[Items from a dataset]
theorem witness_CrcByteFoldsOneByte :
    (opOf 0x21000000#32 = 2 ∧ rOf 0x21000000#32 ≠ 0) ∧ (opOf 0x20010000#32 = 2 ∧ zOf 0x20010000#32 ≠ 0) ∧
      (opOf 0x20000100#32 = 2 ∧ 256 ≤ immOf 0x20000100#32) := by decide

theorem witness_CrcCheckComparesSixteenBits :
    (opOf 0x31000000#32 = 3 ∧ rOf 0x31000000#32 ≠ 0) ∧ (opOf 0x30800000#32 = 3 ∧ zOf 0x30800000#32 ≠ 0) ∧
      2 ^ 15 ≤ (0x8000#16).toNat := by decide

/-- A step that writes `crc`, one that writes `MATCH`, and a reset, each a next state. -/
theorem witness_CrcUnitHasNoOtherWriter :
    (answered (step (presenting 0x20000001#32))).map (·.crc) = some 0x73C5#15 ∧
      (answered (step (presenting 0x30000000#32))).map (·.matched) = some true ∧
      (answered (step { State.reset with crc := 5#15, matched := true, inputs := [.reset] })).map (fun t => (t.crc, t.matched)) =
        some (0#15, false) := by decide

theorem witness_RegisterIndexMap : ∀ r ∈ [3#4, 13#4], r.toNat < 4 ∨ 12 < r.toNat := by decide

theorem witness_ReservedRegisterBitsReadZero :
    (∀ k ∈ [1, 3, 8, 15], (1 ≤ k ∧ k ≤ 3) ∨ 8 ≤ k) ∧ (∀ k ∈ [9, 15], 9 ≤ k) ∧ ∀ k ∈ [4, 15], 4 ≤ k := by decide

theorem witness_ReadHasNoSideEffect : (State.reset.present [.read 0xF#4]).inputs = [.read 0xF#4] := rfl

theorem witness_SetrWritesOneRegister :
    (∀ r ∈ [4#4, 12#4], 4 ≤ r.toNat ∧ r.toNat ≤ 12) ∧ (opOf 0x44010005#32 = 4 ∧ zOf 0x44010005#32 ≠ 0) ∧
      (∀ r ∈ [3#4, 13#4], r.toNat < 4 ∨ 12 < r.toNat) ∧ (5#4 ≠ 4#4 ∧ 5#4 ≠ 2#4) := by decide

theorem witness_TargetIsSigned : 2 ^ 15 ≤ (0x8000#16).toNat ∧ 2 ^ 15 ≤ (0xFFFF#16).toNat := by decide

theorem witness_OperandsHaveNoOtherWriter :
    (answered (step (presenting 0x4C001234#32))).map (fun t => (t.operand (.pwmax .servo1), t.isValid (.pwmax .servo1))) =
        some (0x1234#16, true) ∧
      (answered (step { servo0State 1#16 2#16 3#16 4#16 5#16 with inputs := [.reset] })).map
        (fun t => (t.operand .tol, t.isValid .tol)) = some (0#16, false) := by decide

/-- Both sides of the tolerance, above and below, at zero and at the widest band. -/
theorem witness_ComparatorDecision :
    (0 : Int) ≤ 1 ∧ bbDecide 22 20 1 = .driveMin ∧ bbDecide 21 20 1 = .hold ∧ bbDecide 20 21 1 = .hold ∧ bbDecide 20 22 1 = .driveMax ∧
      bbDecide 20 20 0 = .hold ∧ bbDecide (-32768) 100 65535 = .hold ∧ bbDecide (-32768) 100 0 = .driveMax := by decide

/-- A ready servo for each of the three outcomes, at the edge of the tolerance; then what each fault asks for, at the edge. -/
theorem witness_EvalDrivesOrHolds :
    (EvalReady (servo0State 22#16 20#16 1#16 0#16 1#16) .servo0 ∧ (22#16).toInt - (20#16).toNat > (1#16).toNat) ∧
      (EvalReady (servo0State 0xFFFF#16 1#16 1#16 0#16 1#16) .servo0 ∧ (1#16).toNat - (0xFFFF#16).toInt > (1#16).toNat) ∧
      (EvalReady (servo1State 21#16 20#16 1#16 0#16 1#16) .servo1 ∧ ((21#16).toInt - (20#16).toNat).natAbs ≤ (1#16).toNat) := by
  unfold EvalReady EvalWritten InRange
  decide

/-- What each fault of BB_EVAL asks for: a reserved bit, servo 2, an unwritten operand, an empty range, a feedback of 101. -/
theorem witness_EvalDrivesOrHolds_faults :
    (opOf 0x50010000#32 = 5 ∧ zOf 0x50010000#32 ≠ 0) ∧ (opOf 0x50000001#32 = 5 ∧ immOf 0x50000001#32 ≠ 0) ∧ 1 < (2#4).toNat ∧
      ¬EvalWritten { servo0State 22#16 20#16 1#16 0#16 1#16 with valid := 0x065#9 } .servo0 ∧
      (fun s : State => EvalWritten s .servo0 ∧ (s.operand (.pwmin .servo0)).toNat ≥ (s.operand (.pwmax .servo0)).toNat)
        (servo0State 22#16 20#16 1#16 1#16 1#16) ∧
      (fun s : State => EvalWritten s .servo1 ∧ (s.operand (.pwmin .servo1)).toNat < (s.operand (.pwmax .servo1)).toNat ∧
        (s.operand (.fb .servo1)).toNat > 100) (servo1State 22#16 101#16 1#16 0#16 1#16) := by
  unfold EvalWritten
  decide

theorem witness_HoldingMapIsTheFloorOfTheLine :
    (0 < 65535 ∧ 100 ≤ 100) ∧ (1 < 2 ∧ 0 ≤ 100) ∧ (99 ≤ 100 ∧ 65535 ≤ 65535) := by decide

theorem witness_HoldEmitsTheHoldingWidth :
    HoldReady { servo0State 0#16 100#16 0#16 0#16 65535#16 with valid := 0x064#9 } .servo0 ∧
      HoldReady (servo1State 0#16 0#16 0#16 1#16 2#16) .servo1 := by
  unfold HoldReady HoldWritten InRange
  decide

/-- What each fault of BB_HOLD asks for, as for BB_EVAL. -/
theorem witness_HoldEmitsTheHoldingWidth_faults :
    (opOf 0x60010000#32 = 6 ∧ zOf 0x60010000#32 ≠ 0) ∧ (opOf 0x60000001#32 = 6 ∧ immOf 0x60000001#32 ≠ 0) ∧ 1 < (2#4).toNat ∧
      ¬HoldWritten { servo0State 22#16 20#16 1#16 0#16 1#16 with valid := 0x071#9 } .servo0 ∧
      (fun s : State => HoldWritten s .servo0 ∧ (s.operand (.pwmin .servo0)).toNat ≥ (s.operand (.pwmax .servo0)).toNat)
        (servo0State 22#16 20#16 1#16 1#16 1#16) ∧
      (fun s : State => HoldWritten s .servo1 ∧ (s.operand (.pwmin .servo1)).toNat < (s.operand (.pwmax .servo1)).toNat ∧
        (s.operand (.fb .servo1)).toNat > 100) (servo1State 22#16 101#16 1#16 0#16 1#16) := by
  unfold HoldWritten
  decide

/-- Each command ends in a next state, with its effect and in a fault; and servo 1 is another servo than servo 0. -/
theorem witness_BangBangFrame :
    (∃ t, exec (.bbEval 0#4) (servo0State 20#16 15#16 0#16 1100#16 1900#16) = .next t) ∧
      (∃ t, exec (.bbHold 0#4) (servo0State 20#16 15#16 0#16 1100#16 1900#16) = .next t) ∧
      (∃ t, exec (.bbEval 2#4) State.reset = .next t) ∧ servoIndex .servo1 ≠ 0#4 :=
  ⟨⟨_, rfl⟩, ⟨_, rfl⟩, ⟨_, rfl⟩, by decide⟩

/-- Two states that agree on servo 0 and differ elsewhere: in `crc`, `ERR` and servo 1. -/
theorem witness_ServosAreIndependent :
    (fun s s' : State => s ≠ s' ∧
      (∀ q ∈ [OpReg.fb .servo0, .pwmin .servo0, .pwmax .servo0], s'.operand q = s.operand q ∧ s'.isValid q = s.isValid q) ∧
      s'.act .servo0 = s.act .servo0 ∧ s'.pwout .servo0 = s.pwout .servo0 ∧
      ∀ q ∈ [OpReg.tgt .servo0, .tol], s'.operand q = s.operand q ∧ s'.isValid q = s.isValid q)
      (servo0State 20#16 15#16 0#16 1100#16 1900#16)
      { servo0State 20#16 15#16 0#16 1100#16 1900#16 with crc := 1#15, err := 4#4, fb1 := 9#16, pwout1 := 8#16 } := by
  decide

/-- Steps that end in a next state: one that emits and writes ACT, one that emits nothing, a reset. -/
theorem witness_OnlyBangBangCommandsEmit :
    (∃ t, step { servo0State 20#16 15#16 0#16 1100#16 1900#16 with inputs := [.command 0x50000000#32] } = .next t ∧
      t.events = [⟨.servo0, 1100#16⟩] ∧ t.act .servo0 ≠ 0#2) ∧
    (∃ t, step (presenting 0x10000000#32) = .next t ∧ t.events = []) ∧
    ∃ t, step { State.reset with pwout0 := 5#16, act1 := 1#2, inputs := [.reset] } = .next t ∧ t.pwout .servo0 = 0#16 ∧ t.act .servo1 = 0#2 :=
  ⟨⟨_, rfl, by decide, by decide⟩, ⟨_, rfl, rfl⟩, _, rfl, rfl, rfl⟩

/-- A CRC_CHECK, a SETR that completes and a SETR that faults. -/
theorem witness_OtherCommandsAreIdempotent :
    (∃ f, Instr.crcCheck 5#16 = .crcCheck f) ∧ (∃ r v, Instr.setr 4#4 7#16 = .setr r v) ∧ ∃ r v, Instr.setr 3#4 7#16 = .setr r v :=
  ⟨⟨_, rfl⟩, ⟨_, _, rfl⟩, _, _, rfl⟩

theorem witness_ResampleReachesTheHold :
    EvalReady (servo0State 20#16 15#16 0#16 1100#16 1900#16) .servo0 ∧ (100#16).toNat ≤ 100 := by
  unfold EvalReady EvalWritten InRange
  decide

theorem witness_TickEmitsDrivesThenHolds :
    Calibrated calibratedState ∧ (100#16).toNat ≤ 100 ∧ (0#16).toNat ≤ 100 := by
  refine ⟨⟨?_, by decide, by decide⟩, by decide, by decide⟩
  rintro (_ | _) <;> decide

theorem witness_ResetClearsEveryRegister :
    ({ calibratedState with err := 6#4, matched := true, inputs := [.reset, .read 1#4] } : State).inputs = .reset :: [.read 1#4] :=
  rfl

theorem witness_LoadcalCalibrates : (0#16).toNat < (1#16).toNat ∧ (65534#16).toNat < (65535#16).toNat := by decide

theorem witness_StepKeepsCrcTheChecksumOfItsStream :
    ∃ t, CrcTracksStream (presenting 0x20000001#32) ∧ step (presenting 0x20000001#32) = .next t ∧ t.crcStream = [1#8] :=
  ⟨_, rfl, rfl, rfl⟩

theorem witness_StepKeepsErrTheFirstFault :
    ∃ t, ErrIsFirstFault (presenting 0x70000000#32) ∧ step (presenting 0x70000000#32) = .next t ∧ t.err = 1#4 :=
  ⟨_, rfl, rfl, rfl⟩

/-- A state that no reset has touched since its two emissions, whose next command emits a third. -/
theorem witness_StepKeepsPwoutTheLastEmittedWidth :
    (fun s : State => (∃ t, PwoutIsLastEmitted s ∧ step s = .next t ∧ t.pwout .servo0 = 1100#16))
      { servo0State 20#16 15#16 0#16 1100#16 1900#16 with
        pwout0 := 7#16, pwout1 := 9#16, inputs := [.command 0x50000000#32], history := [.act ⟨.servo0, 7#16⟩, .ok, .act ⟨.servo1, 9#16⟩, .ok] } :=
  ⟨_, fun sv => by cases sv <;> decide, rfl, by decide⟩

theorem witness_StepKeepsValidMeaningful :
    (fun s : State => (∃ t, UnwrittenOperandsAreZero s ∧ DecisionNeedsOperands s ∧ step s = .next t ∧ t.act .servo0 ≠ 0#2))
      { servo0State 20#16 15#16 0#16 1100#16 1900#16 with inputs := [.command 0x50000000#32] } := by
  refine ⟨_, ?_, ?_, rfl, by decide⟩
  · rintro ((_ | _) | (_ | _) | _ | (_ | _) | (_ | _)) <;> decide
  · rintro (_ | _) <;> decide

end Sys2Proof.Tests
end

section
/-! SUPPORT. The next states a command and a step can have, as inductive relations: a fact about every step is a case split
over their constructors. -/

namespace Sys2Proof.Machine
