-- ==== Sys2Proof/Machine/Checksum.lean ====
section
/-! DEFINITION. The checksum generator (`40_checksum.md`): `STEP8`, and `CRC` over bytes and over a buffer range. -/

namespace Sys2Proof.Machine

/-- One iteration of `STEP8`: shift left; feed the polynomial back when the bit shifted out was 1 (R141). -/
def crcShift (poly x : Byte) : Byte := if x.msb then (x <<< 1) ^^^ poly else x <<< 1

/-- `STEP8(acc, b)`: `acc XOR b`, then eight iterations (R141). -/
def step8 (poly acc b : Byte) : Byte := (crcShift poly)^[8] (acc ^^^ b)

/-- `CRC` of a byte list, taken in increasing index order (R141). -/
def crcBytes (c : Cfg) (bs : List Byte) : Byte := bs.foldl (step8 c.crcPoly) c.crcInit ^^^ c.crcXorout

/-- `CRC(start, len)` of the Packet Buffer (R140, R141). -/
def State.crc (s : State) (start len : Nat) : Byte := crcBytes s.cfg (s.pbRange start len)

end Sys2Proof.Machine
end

TASK PROMPT: Return only the part of the records above that opens with the line containing "(EvalReady (servo0State 22#16" and closes with the line containing "(EvalReady (servo0State 0xFFFF#16", ends included.

SOLUTION BELOW:
    (EvalReady (servo0State 22#16 20#16 1#16 0#16 1#16) .servo0 ∧ (22#16).toInt - (20#16).toNat > (1#16).toNat) ∧
      (EvalReady (servo0State 0xFFFF#16 1#16 1#16 0#16 1#16) .servo0 ∧ (1#16).toNat - (0xFFFF#16).toInt > (1#16).toNat) ∧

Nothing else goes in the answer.